The freeze episode suggested that many prompts of books are not related directly to reading. With a paper book or among various paper books or in the stacks of a library the ease of such non-reading prompts makes them invisible.
The very act of consulting two books side by side is quite natural with physical books. Even the more complex acts of perceiving an unpublished, potential book between books on the shelf or conceiving a realization between the lines are experiences smoothly sustained by physical books. And you can close a real book.

unknown future

Always thoughtful, balanced, poised and complex, Ben Vershbow is leaving the
Institute. He made the if:book blog a lively place for futureofthebook advocates.

Ben has been there from the start. Even though this FotB site has been here three times longer, the Institute FotB has now been running over three years. So my question is what has happened? Is the future always insulated from the present? Can’t be. For example the screen reader as dedicated to textual works has gone through many evolutions of genre and connectivity, but the Institute is adamant about discussing projections and developing futurist applications. At least Ben understood that you occasionally need to watch your tracks.

faulty assumption

It is frequently mentioned that a constraint on the market for dedicated text readers is the relative lack of available titles. More likely the significant constrain is the same one that exists with all screen based reading; too much content rather than not enough. The limited resource is actually time for reading.

Such a faulty assumption is then compounded whenever advocates imagine that reader and author interactivity and continuous revision is an attribute rather than a disfunction of the e-book.

“When I write a book, I do not want to maintain a ìtetherî over the long haulóand, as reader and writer alike, I most certainly do not want a future where the book I read and possibly disagreed with on February 27 is no longer the book on my virtual shelf
on February 28.”
Walt Crawford, Cites and Insights, 8/4, 2008

preservation masters collection

In a new research environment of delivery surrogates, screen simulations, replacement copies and their discovery keywords, search tags and metadata, a more deliberate and yet expansive designation of self-authenticating source originals is needed. The Preservation Masters Collection is non-circulating and contains items that act as back-up to digital and non-digital access items in our collection. With this master collection designation the researcher can look across various delivery formats and arrive at a self-authenticating source item. This source original can confirm questions of resolution, fidelity, scale, color, vintage, haptic function, material fabric, association, collation and content. A provenance of the original can be constructed and the material existence and extant condition of a surviving artifact be established.

The preservation master concept has already been adopted in other domains of patrimony.
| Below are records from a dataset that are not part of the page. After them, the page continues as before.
-- ==== Sys2Proof/Certificates/Slice0/Obligations.lean ====
section
/-!
DEFINITION. The statements for the provers.  Each says what the machine does, in explicit values of the fields; a result
statement gives the whole next state, so it is completion, effect and frame at once (what a record update does not name is
unchanged: `{ s with … }`).  Each docstring names the rules of spec/ it formalises.
-/

open Sys2Proof Sys2Proof.Machine Sys2Proof.Safety

/-! ### Selection and encoding -/

/-- R59: the decoder map, cell by cell; every (`state`, byte value) pair selects exactly one micro-operation. -/
def Obligations.WireMapSelectsOneRow : Prop :=
  ∀ b : Byte,
    (decodeWire .idle b =
      if b = 0x02#8 then .decIdleStart else if b = 0x03#8 then .decIdleEnd
      else if b = 0x10#8 then .decIdleEsc else .decIdleOther b) ∧
    (decodeWire .started b =
      if b = 0x02#8 then .decStartedStart else if b = 0x03#8 then .decStartedEnd
      else if b = 0x10#8 then .decStartedEsc else .decStartedOther b) ∧
    (decodeWire .escapeLatched b =
      if b = 0x02#8 then .decEscapedStart else if b = 0x03#8 then .decEscapedEnd
      else if b = 0x10#8 then .decEscapedEsc else .decEscapedOther b) ∧
    decodeWire .checksumByte0 b = .decCk0 b ∧ decodeWire .checksumByte1 b = .decCk1 b

/-- R60: the encoder map: ENC.OPEN in `Idle`; else by the next payload byte; else, with no input, by `state`. -/
def Obligations.PayloadMapSelectsOneRow : Prop :=
  (∀ next : Option Byte, decodePayload .idle next = .ok .encOpen) ∧
  (∀ v : Byte, decodePayload .started (some v) =
    if v = 0x02#8 ∨ v = 0x03#8 ∨ v = 0x10#8 then .ok .encEsc else .ok (.encLit v)) ∧
  (∀ (st : CodecState) (v : Byte), st ≠ .idle → st ≠ .started → decodePayload st (some v) =
    if v = 0x02#8 ∨ v = 0x03#8 ∨ v = 0x10#8 then .ok (.encMark v) else .ok (.encLit v)) ∧
  decodePayload .started none = .ok .encClose ∧
  decodePayload .checksumByte0 none = .ok .encCk0 ∧
  decodePayload .checksumByte1 none = .ok .encCk1 ∧
  decodePayload .escapeLatched none = .error .nothingSelected

/-- R58, R57: the five operation codes and the five status codes; any other is rejected by name (the rejection is the model's,
log entry 9). -/
def Obligations.OperationCodesSelect : Prop :=
  (∀ args : Args, decodeOperation 0#8 args = .ok (.init args.config)) ∧
  (∀ args : Args, decodeOperation 1#8 args = .ok .reset) ∧
  (∀ (args : Args) (st : Status),
    decodeOperation 2#8 { args with status := statusCode st } = .ok (.isError st)) ∧
  (∀ args : Args, 5 ≤ args.status.toNat → decodeOperation 2#8 args = .error (.unknownStatus args.status)) ∧
  (∀ args : Args, decodeOperation 3#8 args = .ok (.decode args.input args.capacity)) ∧
  (∀ args : Args, decodeOperation 4#8 args = .ok (.encode args.input args.capacity)) ∧
  (∀ (code : Byte) (args : Args), 5 ≤ code.toNat → decodeOperation code args = .error (.unknownOperation code))

/-- R65, R58, R59: some words of the opcode table.  Reading bytes 0 to 4 as operations and bits 15..8 as a `state` code is the
model's choice (log entry 8). -/
def Obligations.TableWordsDecode : Prop :=
  decodeTableWord 8 0 = some (.init { seed := 0#16, fn := none }) ∧
  decodeTableWord 8 1 = some .reset ∧
  decodeTableWord 8 2 = some (.isError .done) ∧
  decodeTableWord 8 3 = some (.decode [] 0) ∧
  decodeTableWord 8 4 = some (.encode [] 0) ∧
  decodeTableWord 8 0x10 = some .decIdleEsc ∧
  decodeTableWord 8 0x41 = some (.decIdleOther 0x41#8) ∧
  decodeTableWord 16 0x0102 = some .decStartedStart ∧
  decodeTableWord 16 0x0203 = some .decEscapedEnd ∧
  decodeTableWord 16 0x0322 = some (.decCk0 0x22#8) ∧
  decodeTableWord 16 0x040E = some (.decCk1 0x0E#8) ∧
  decodeTableWord 16 0x0500 = none

/-- R58, R59, R60, R65: for every well-formed instruction, with every operand, what it is encoded as selects it. -/
def Obligations.EncodedInstructionsDecodeBack : Prop :=
  ∀ i : Instr, i.wellFormed = true → decodeFetched (encodeInstr i) = .ok i

/-- R59, R62: the decoder's selection forgets nothing: the instruction determines both `state` and the byte. -/
def Obligations.WireSelectionDropsNoBit : Prop :=
  ∀ (st st' : CodecState) (b b' : Byte), decodeWire st b = decodeWire st' b' → st = st' ∧ b = b'

/-- R61, R119: `InvalidChar` in exactly five cells, whatever the room; the encoder has no illegal input. -/
def Obligations.IllegalCellsAreFive : Prop :=
  (∀ (s : State) (b : Byte), ∃ t, exec (decodeWire s.inst.state b) s = .next t ∧
    (t.call.status = .invalidChar ↔
      (s.inst.state = .idle ∧ b = 0x03#8) ∨ (s.inst.state = .idle ∧ b = 0x10#8) ∨
      (s.inst.state = .idle ∧ b ≠ 0x02#8 ∧ b ≠ 0x03#8 ∧ b ≠ 0x10#8) ∨
      (s.inst.state = .started ∧ b = 0x02#8) ∨
      (s.inst.state = .escapeLatched ∧ b ≠ 0x02#8 ∧ b ≠ 0x03#8 ∧ b ≠ 0x10#8))) ∧
  (∀ (s : State) (input : List Byte) (capacity : Nat), ∃ t k st o,
    exec (.encode input capacity) s = .next t ∧ t.reply = .counts k o.length st o ∧
    st ≠ .invalidChar ∧ st ≠ .invalidChecksum)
Wilderness areas, historical sites, antiquarian machines, endangered species and other national treasures are designated as self-authenticating patrimony. Now the concept and its implications are apt for certain library materials. The mastering functionality must not be taken for granted or discounted in a newer environment based on screen delivery of these primary sources. (see also
Afterlife of Media)

(The University of Iowa Libraries is currently establishing a Preservation Masters Collection based on five years of curation and maintenance of a leaf masters collection.)